JULY 19 2023

Contact: Sophie Grimes, Communications Coordinator
Organization: Collaboration for Early Childhood
Phone: 708-613-6122
Email: sgrimes@collab4kids.org
Web: Collab4kids.org/news


The Oak Park-River Forest Community Foundation’s Women Leaders in Philanthropy Committee selects the Collaboration for Early Childhood as 2023 grantee to expand their work beyond Oak Park.

Oak Park, Illinois, July 19, 2023 The Collaboration for Early Childhood, a collective impact organization based in Oak Park Illinois, has received a grant to provide sensory kits and related professional development – including working with Occupational Therapists – to early learning programs in communities neighboring Oak Park.

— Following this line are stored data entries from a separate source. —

-- ==== Sys2Proof/Machine/Stack.lean ====
section
/-! DEFINITION. Push and pull (46_stack.md): one meaning for each opcode, in the order of its rules.
Each is one line over the shared operations of Flags, Ops and Operands. -/

namespace Sys2Proof.Machine

/-- 48 PHA (R200). -/
def execPha (s : State) : Result :=
  advance 1#16 (push s.a s)

/-- 08 PHP (R201). -/
def execPhp (s : State) : Result :=
  advance 1#16 (push (packP true s.p) s)

/-- DA PHX (R202). -/
def execPhx (s : State) : Result :=
  advance 1#16 (push s.x s)

/-- 5A PHY (R203). -/
def execPhy (s : State) : Result :=
  advance 1#16 (push s.y s)

/-- DB PHZ (R204). -/
def execPhz (s : State) : Result :=
  advance 1#16 (push s.z s)

/-- F4 PHW #d16 (R205, R83). -/
def execPhwImmWord (d : Word) (s : State) : Result :=
  advance 3#16 (pushOperandWord d s)

/-- FC PHW a16 (R205, R85). -/
def execPhwAbs (a : Word) (s : State) : Result :=
  advance 3#16 (do
    let w ← read16 2 a s
    pushOperandWord w s)

/-- 68 PLA (R206). -/
def execPla (s : State) : Result :=
  advance 1#16 (pullReg State.setA s)

/-- 28 PLP (R207). -/
def execPlp (s : State) : Result :=
  advance 1#16 (do
    let (v, s1) ← pull 0 s
    return s1.setP (unpackP v s1.p))

/-- FA PLX (R208). -/
def execPlx (s : State) : Result :=
  advance 1#16 (pullReg State.setX s)

/-- 7A PLY (R209). -/
def execPly (s : State) : Result :=
  advance 1#16 (pullReg State.setY s)

/-- FB PLZ (R210). -/
def execPlz (s : State) : Result :=
  advance 1#16 (pullReg State.setZ s)

end Sys2Proof.Machine
end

The Collaboration will utilize American Rescue Plan Act (ARPA) funds to provide these materials to early learning programs within Oak Park.

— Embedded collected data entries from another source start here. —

-- ==== Sys2Proof/Certificates/Slice0/Obligations.lean ====
section
/-! DEFINITION. The statements for the provers. A clause about an instruction names its opcode bytes (`Codes`) and
the whole next state as an equation: what the equation does not name is unchanged (the frame). An operand in
memory is named by `OnOperand`, `OnPlace`, `OnAddress`, whose only hypothesis is that the address the form gives
can be accessed (Safety). -/

open Sys2Proof Sys2Proof.Machine Sys2Proof.Safety

/-- Decoding the encoding of any instruction gives it back and leaves the bytes after it -/
def Obligations.DecodeInvertsEncode : Prop :=
  ∀ (i : Instr) (rest : List Byte), i.wellFormed = true → decode (encode i ++ rest) = .ok (i, rest)

/-- Whatever bytes decode to an instruction begin with its encoding -/
def Obligations.EncodeInvertsDecode : Prop :=
  ∀ (bs rest : List Byte) (i : Instr), decode bs = .ok (i, rest) → bs = encode i ++ rest

/-- Every opcode is assigned: as many bytes as the length table gives are one instruction -/
def Obligations.BytesOfTableLengthDecode : Prop :=
  ∀ bs : List Byte, wellFormedBytes bs = true → ∃ i, decode bs = .ok (i, [])

/-- Encodings written out in the spec decode to the instructions they stand for -/
def Obligations.WrittenEncodingsDecode : Prop :=
  Codes [0x69#8, 0x20#8] (.adcImm 0x20#8) ∧
  Codes [0x2C#8, 0x34#8, 0x12#8] (.bitAbs 0x1234#16) ∧
  Codes [0xCB#8, 0x34#8, 0x12#8] (.asw 0x1234#16) ∧
  Codes [0xF4#8, 0x34#8, 0x12#8] (.phwImmWord 0x1234#16) ∧
  Codes [0x5C#8, 0xAA#8, 0xBB#8, 0xCC#8] (.aug 0xAA#8 0xBB#8 0xCC#8) ∧
  Codes [0x00#8, 0x99#8] (.brk 0x99#8) ∧
  Codes [0x0F#8, 0x20#8, 0xED#8] (.bbr0 0x20#8 0xED#8) ∧
  Codes [0xF7#8, 0x20#8] (.smb7 0x20#8) ∧
  Codes [0x37#8, 0x20#8] (.rmb3 0x20#8) ∧
  Codes [0xD3#8, 0xEE#8, 0x0F#8] (.bneR16 0x0FEE#16) ∧
  Codes [0xD0#8, 0xEE#8] (.bneR8 0xEE#8) ∧
  Codes [0xE2#8, 0x01#8] (.ldaSpIndY 0x01#8) ∧
  Codes [0x1B#8] (.inz) ∧
  Codes [0x02#8] (.cle) ∧
  Codes [0x7B#8] (.tba) ∧
  Codes [0x60#8] (.rts)

/-- Where no event is accepted, a step runs the instruction whose bytes stand at PC -/
def Obligations.StepRunsDecodedInstruction : Prop :=
  ∀ (s : State) (bs : List Byte) (i : Instr),
    s.resetLine = false → s.nmiPending = false → (s.irqLine = false ∨ s.p.i = true) →
    wellFormedBytes bs = true → decode bs = .ok (i, []) →
    (∀ (k : Nat) (h : k < bs.length), (kindAt s (s.pc + BitVec.ofNat 16 k) = .ram ∨ kindAt s (s.pc + BitVec.ofNat 16 k) = .rom) ∧
      s.mem.read (s.pc + BitVec.ofNat 16 k).toNat = bs[k]) →
    step s = match exec i s with
      | .next t => .next (nextBoundary t)
      | .fault f => .fault f
      | .refused r => .refused r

The experiences of young children during these recent difficult years have resulted in different patterns of development that require innovative forms of support. Many young children’s in-person and social group interactions have been limited, and their resulting behavior patterns require a shift in the understanding of children’s current needs related to social and emotional development.

We’ve heard from early learning professionals both anecdotally and through focus groups that they are in need of guidance and resources to better support children’s social and emotional, fine motor, and self-regulation skills in this post-pandemic early learning environment that we’re all currently in. This grant will allow us to strengthen early learning professionals’ responses to the current developmental needs of the children in their care through materials and professional development opportunities,” says Shannon Ellison, Director of Programs and Contracts at the Collaboration for Early Childhood.

On the whole, the program is designed to include up to 30 early childhood educators, approximately 15 working in home-based programs and approximately 15 working in center- or school-based programs. Thanks to the WLIP grant, the Collaboration for Early Childhood has the potential to directly benefit up to 450 children in early learning programs outside of Oak Park in the first year. The Collaboration will cultivate new partnerships with educators that will bring new ideas and perspectives to the Collaboration’s existing early childhood networks. 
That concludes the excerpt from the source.